Das erste der 10 Gebote „Ich bin der Herr, dein Gott, der ich dich aus dem Land Ägypten, aus dem Sklavenhaus herausgeführt habe. Du sollst keine anderen Götter haben neben mir!“ (2. Mose 20,2-3; ELB) scheint weitgehend irrelevant für das Leben vieler Christen. Bei Götzen denken wir an Buddha-Statuen im Garten oder an Götterfiguren, die man in fernen Ländern als Souvenir kaufen kann.
Wie überaus brisant und aktuell das Thema Götzendienst aber tatsächlich für jeden von uns ist, haben nur wenige entdeckt.
Wir wünschen dir, dass du beim Lesen immer wieder solche AhaErlebnisse hast und staunend sagen kannst: „So habe ich das noch nie gesehen!
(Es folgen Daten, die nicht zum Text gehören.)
/-- Frames handed to a link that retrains are discarded (R474). -/
def State.cutDown (s : State) : State :=
  (List.finRange 4).foldl (fun (s : State) r => if (s.link (linkKey r (rimStop r))).retrain.isSome then s.cutLink r else s) s

/-- The cycle of one tile: stops of its sequencer, effects due, array, engine, compare unit, task timers. -/
def State.tileCycle (s : State) (t : LTile) : State := (((((s.stopCycle t).laterCycle t).arrayCycle t).engCycle t).cmpCycle t).timerCycle t

/-- Every task under a function of its tile and context. -/
def State.mapCtx (s : State) (f : LTile → CtxNo → TaskCtx → TaskCtx) : State :=
  { s with tiles := Vector.ofFn fun t => let x := s.tiles.get t
                                         { x with ctx := Vector.ofFn fun c => (x.ctx.get c).map (f t c) } }

/-- A task that has not ended, or has an operation without its last effect; a dropped one does not wait for the mesh (R212, R475). -/
def State.liveTask (s : State) (t : LTile) (c : CtxNo) (k : TaskCtx) : Bool :=
  k.ended.isNone || (s.tiles.get t).localBusy c || (!k.dropped && s.meshBusy t c)

/-- The cycle of each live task is noted, and at its end whether it still lives (R212). -/
def State.noteBusy (s : State) : State := s.mapCtx fun t c k => if k.live || s.liveTask t c k then { k with busyAt := s.now } else k
def State.noteLive (s : State) : State := s.mapCtx fun t c k => { k with live := s.liveTask t c k }

/-- The row that the copy of a tile's swap takes in this cycle (R427); 196,608 once all are copied. -/
def State.swapRow (s : State) (t : LTile) : Nat := match s.ctl.swap with | some (u, _, _, n) => if u = t then n else 196608 | none => 196608

/-- The copy of a swap reads its row: an error is handled as R178 has it (R429). -/
def State.swapRead (s : State) : State :=
  match s.ctl.swap with
  | some (t, _, _, n) => if n < 196608 then s.noteRead t n 128 else s
  | none => s

/-- The pads after a cycle: each pad's own writes, and those of a swap's copy on its spare (R157, R427). -/
def State.endPads (s : State) : Vector Pad 68 :=
  let pads := s.pads.map fun p => p.endCycle s.now
  s.swaps.foldl (fun (v : Vector Pad 68) x =>
    v.set x.2 ((s.pads.get x.2).mirror (s.pad x.1) (pads.get (s.ptile x.1)) s.now (s.swapRow x.1))) pads

/-- The end of a cycle: pad writes take effect, the local copies are reloaded, and the count advances. -/
def State.endTick (s : State) : State :=
  { s with
    pads := s.endPads
    ctl := { s.ctl with swap := s.ctl.swap.map fun c => (c.1, c.2.1, c.2.2.1, Nat.min 196608 (c.2.2.2 + 1)) }
    tiles := s.tiles.map fun x => { x with issued := false }
    mesh := { s.mesh with taken := s.mesh.taken.filter fun x => decide (s.now < x.2) }
    time := { s.time with now := s.now + 1, copies := [] } }

/-- ATB_TICK (R34): everything that the present cycle does by itself, then the count advances by 1. -/
def atbTick (s : State) : State :=
  let s := (List.finRange 64).foldl (fun (s : State) t => s.tileCycle t) s.noteBusy
  s.memCycle.handCycle.cutDown.deliverDue.trySuspended.noteLive.scanRecall.sendLinks.swapRead.endTick

def execAtbTick (s : State) : Res := guarded (!s.boot.dies) atbTick s

/-! ## Memory frames (R40, R59, R240, R395, R400) -/

/-- The logical tile at a stop. -/
def State.tileOf (s : State) (stop : Nat) : Option LTile := (List.finRange 64).find? fun t => decide (stopOf (s.ptile t) = stop)

/-- An output that becomes an erasure (R59): a row or a line is poisoned, units leave the ring. -/
def State.erase (s : State) (o : Output) : State :=
  match o.what with
  | .row t r => s.changeRow t r fun x => { x with poison := true }
  | .line n => s.writeLine n (tget 0 s.mem.lines n) true true
  | .ring r k v => s.modRim r fun x => { x with rings := tset [] x.rings k ((tget [] x.rings k).filter fun u => decide (u.2 ≠ v)) }

/-- A radio task of a tile whose window falls within the memory frame that ends now (R59). -/
def State.windowEnds (s : State) (t : LTile) (c : CtxNo) : Bool :=
  (s.ctx t c).any fun k => k.radio && decide (k.opens < s.now ∧ s.now - 8192 < k.closes)

/-- The radio windows of a stop whose copy was wrong, of the memory frame that ends now, are failed: what they put somewhere, and what they
still send, becomes erasures (R59; log entry 179). -/
def State.failStop (s : State) (stop : Nat) : State :=
  match s.tileOf stop with
  | none => s
  | some t =>
    let bad (x : Option (LTile × CtxNo)) : Bool := x.any fun y => decide (y.1 = t) && s.windowEnds t y.2
    let gone := s.mesh.outputs.filter fun o => decide (o.tile = t ∧ s.now - 8192 < o.closes)
    let s : State := { s.mapCtx (fun u c k => if u = t ∧ s.windowEnds t c then { k with failed := true } else k) with mesh := { s.mesh with
      flits := s.mesh.flits.filter fun f => !bad f.sender
      radioQ := s.mesh.radioQ.filter fun q => !bad (some (q.tile, q.ctx)) || s.readLeg q } }
    (gone.foldl (fun (s : State) o => s.erase o) s).swapCandidate t 8 (.rule 59 0)

/-- A copy that differs from the master count (R59): stops 0-71, rim dies 72-75. -/
def State.copyBad (s : State) (n : Nat) (v : W64) : State :=
  let s : State := { s with time := { s.time with copies := tput n v s.time.copies } }
  let s := s.logRec { cls := .uc, unit := 8, code := .rule 59 1, object := n }
  if n < 72 then s.failStop n
  else { s with time := { s.time with badFrames := (n - 72, s.now) :: s.time.badFrames } }

/-- What a fault of the frame's check does (R59, R468). -/
def State.frameFault (s : State) (x : FrameFault) : State :=
  match x with
  | .copy n v => if v = s.now then s else s.copyBad n.val v
  | .master => s.ufRec { cls := .uf, unit := 8, code := .rule 468 1, object := 0 }
  | .commitUnit => s.ufRec { cls := .uf, unit := 12, code := .rule 468 1, object := 1 }
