-- ==== Sys2Proof/Machine/Core.lean ====
section
/-!
DEFINITION. The model as the host reads it.
-/
def Sys2Proof.core : Host.Core := { State := Sys2Proof.Machine.State, Fault := Sys2Proof.Machine.Fault, Refusal := Sys2Proof.Machine.Refusal, step := Sys2Proof.Machine.step, reset := Sys2Proof.Machine.State.reset }
end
Das betrifft ja mich und mein Leben!“
Der Kampf um dein Herz
Kyle Idleman nimmt uns auf sehr praxisnahe und herrlich überführende Weise in diese Konfrontation mit den Götzen, die unser Leben bestimmen wollen, hinein. Ihre Realität wird dadurch erstaunlich greifbar – und die Abwendung von Götzendienst sowie die Umkehr und Hinwendung zu Gott werden als zentrale Punkte der Jüngerschaft sichtbar.
Mögen unsere Augen geöffnet werden, sowohl für die Dynamiken menschlicher Gebundenheiten als auch für den geistlichen Kampf von unsichtbaren Mächten, Festungen und Dämonen, die hinter den Götzen stehen. Und mögen wir dabei immer wieder darüber staunen, dass sich diese gigantische, kosmische Auseinandersetzung in unseren kleinen, menschlichen Herzen entscheidet.
In diesem Kampf des Glaubens sind wir diejenigen, die die größte Macht über alle Belange unseres Herzens haben. Wir wählen, wem wir unser Herz öffnen oder verschließen. Und wir müssen wissen: Menschliche Herzen werden immer jemanden oder etwas anbeten – wenn nicht Gott, dann die Götzen unserer Wahl.
Das Königreich Gottes
Als Kingdom Impact Verlag sind wir bekannt dafür, dass wir es lieben, das Königreich Gottes zu verkündigen und Menschen dabei zu helfen, im Alltag einen lebendigen Zugang zum Reich Gottes zu bekommen.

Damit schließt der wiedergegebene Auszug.